→ **EXERCISE DETAILS**
Repeat the entries that follow from start to finish, keeping every character.

(Collected data entries)
+ + +
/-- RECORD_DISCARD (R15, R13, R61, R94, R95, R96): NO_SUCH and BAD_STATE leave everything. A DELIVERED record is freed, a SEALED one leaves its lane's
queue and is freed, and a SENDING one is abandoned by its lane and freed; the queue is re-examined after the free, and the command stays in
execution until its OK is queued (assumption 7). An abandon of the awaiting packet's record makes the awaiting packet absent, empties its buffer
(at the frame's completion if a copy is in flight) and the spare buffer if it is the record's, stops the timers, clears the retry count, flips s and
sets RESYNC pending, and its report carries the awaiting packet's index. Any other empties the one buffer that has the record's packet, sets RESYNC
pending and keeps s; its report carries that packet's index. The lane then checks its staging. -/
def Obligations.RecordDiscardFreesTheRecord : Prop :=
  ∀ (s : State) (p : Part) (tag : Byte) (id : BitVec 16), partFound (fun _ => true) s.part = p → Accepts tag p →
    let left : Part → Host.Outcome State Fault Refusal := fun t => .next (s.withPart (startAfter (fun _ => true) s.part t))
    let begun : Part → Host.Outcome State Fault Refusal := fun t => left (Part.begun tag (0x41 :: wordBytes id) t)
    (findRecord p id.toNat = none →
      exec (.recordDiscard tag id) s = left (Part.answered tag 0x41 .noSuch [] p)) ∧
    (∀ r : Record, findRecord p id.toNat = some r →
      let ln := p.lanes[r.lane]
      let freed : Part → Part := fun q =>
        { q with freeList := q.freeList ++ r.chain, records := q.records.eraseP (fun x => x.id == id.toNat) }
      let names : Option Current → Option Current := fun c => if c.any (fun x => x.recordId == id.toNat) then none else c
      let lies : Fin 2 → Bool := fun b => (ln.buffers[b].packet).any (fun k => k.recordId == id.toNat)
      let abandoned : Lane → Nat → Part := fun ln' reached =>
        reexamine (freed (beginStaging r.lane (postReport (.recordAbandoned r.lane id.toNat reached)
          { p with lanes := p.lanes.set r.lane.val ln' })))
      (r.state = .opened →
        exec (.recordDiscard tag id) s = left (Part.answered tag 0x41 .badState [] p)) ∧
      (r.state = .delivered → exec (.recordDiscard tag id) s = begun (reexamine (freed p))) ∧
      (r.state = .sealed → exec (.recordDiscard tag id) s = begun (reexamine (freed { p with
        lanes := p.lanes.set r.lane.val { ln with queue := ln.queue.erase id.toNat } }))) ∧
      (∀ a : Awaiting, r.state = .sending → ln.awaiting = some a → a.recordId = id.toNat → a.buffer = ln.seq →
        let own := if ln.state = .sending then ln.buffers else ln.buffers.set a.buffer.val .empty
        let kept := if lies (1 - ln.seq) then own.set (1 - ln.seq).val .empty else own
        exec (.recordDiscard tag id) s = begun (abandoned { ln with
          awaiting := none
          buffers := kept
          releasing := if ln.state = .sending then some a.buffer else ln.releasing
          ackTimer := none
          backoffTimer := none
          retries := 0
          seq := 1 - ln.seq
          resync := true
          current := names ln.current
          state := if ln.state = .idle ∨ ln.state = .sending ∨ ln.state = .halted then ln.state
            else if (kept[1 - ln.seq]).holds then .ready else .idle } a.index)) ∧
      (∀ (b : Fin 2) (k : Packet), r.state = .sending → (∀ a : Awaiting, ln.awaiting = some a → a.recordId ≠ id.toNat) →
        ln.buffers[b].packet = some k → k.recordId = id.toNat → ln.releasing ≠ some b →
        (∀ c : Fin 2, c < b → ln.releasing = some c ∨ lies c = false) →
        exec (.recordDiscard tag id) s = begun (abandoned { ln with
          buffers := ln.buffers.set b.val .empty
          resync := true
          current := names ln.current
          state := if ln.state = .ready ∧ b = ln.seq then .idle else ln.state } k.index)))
+ + +
→ **ANSWER SECTION**
/-- RECORD_DISCARD (R15, R13, R61, R94, R95, R96): NO_SUCH and BAD_STATE leave everything. A DELIVERED record is freed, a SEALED one leaves its lane's
queue and is freed, and a SENDING one is abandoned by its lane and freed; the queue is re-examined after the free, and the command stays in
execution until its OK is queued (assumption 7). An abandon of the awaiting packet's record makes the awaiting packet absent, empties its buffer
(at the frame's completion if a copy is in flight) and the spare buffer if it is the record's, stops the timers, clears the retry count, flips s and
sets RESYNC pending, and its report carries the awaiting packet's index. Any other empties the one buffer that has the record's packet, sets RESYNC
pending and keeps s; its report carries that packet's index. The lane then checks its staging. -/
def Obligations.RecordDiscardFreesTheRecord : Prop :=
  ∀ (s : State) (p : Part) (tag : Byte) (id : BitVec 16), partFound (fun _ => true) s.part = p → Accepts tag p →
    let left : Part → Host.Outcome State Fault Refusal := fun t => .next (s.withPart (startAfter (fun _ => true) s.part t))
    let begun : Part → Host.Outcome State Fault Refusal := fun t => left (Part.begun tag (0x41 :: wordBytes id) t)
    (findRecord p id.toNat = none →
      exec (.recordDiscard tag id) s = left (Part.answered tag 0x41 .noSuch [] p)) ∧
    (∀ r : Record, findRecord p id.toNat = some r →
      let ln := p.lanes[r.lane]
      let freed : Part → Part := fun q =>
        { q with freeList := q.freeList ++ r.chain, records := q.records.eraseP (fun x => x.id == id.toNat) }
      let names : Option Current → Option Current := fun c => if c.any (fun x => x.recordId == id.toNat) then none else c
      let lies : Fin 2 → Bool := fun b => (ln.buffers[b].packet).any (fun k => k.recordId == id.toNat)
      let abandoned : Lane → Nat → Part := fun ln' reached =>
        reexamine (freed (beginStaging r.lane (postReport (.recordAbandoned r.lane id.toNat reached)
          { p with lanes := p.lanes.set r.lane.val ln' })))
      (r.state = .opened →
        exec (.recordDiscard tag id) s = left (Part.answered tag 0x41 .badState [] p)) ∧
      (r.state = .delivered → exec (.recordDiscard tag id) s = begun (reexamine (freed p))) ∧
      (r.state = .sealed → exec (.recordDiscard tag id) s = begun (reexamine (freed { p with
        lanes := p.lanes.set r.lane.val { ln with queue := ln.queue.erase id.toNat } }))) ∧
      (∀ a : Awaiting, r.state = .sending → ln.awaiting = some a → a.recordId = id.toNat → a.buffer = ln.seq →
        let own := if ln.state = .sending then ln.buffers else ln.buffers.set a.buffer.val .empty
        let kept := if lies (1 - ln.seq) then own.set (1 - ln.seq).val .empty else own
        exec (.recordDiscard tag id) s = begun (abandoned { ln with
          awaiting := none
          buffers := kept
          releasing := if ln.state = .sending then some a.buffer else ln.releasing
          ackTimer := none
          backoffTimer := none
          retries := 0
          seq := 1 - ln.seq
          resync := true
          current := names ln.current
          state := if ln.state = .idle ∨ ln.state = .sending ∨ ln.state = .halted then ln.state
            else if (kept[1 - ln.seq]).holds then .ready else .idle } a.index)) ∧
      (∀ (b : Fin 2) (k : Packet), r.state = .sending → (∀ a : Awaiting, ln.awaiting = some a → a.recordId ≠ id.toNat) →
        ln.buffers[b].packet = some k → k.recordId = id.toNat → ln.releasing ≠ some b →
        (∀ c : Fin 2, c < b → ln.releasing = some c ∨ lies c = false) →
        exec (.recordDiscard tag id) s = begun (abandoned { ln with
          buffers := ln.buffers.set b.val .empty
          resync := true
          current := names ln.current
          state := if ln.state = .ready ∧ b = ln.seq then .idle else ln.state } k.index)))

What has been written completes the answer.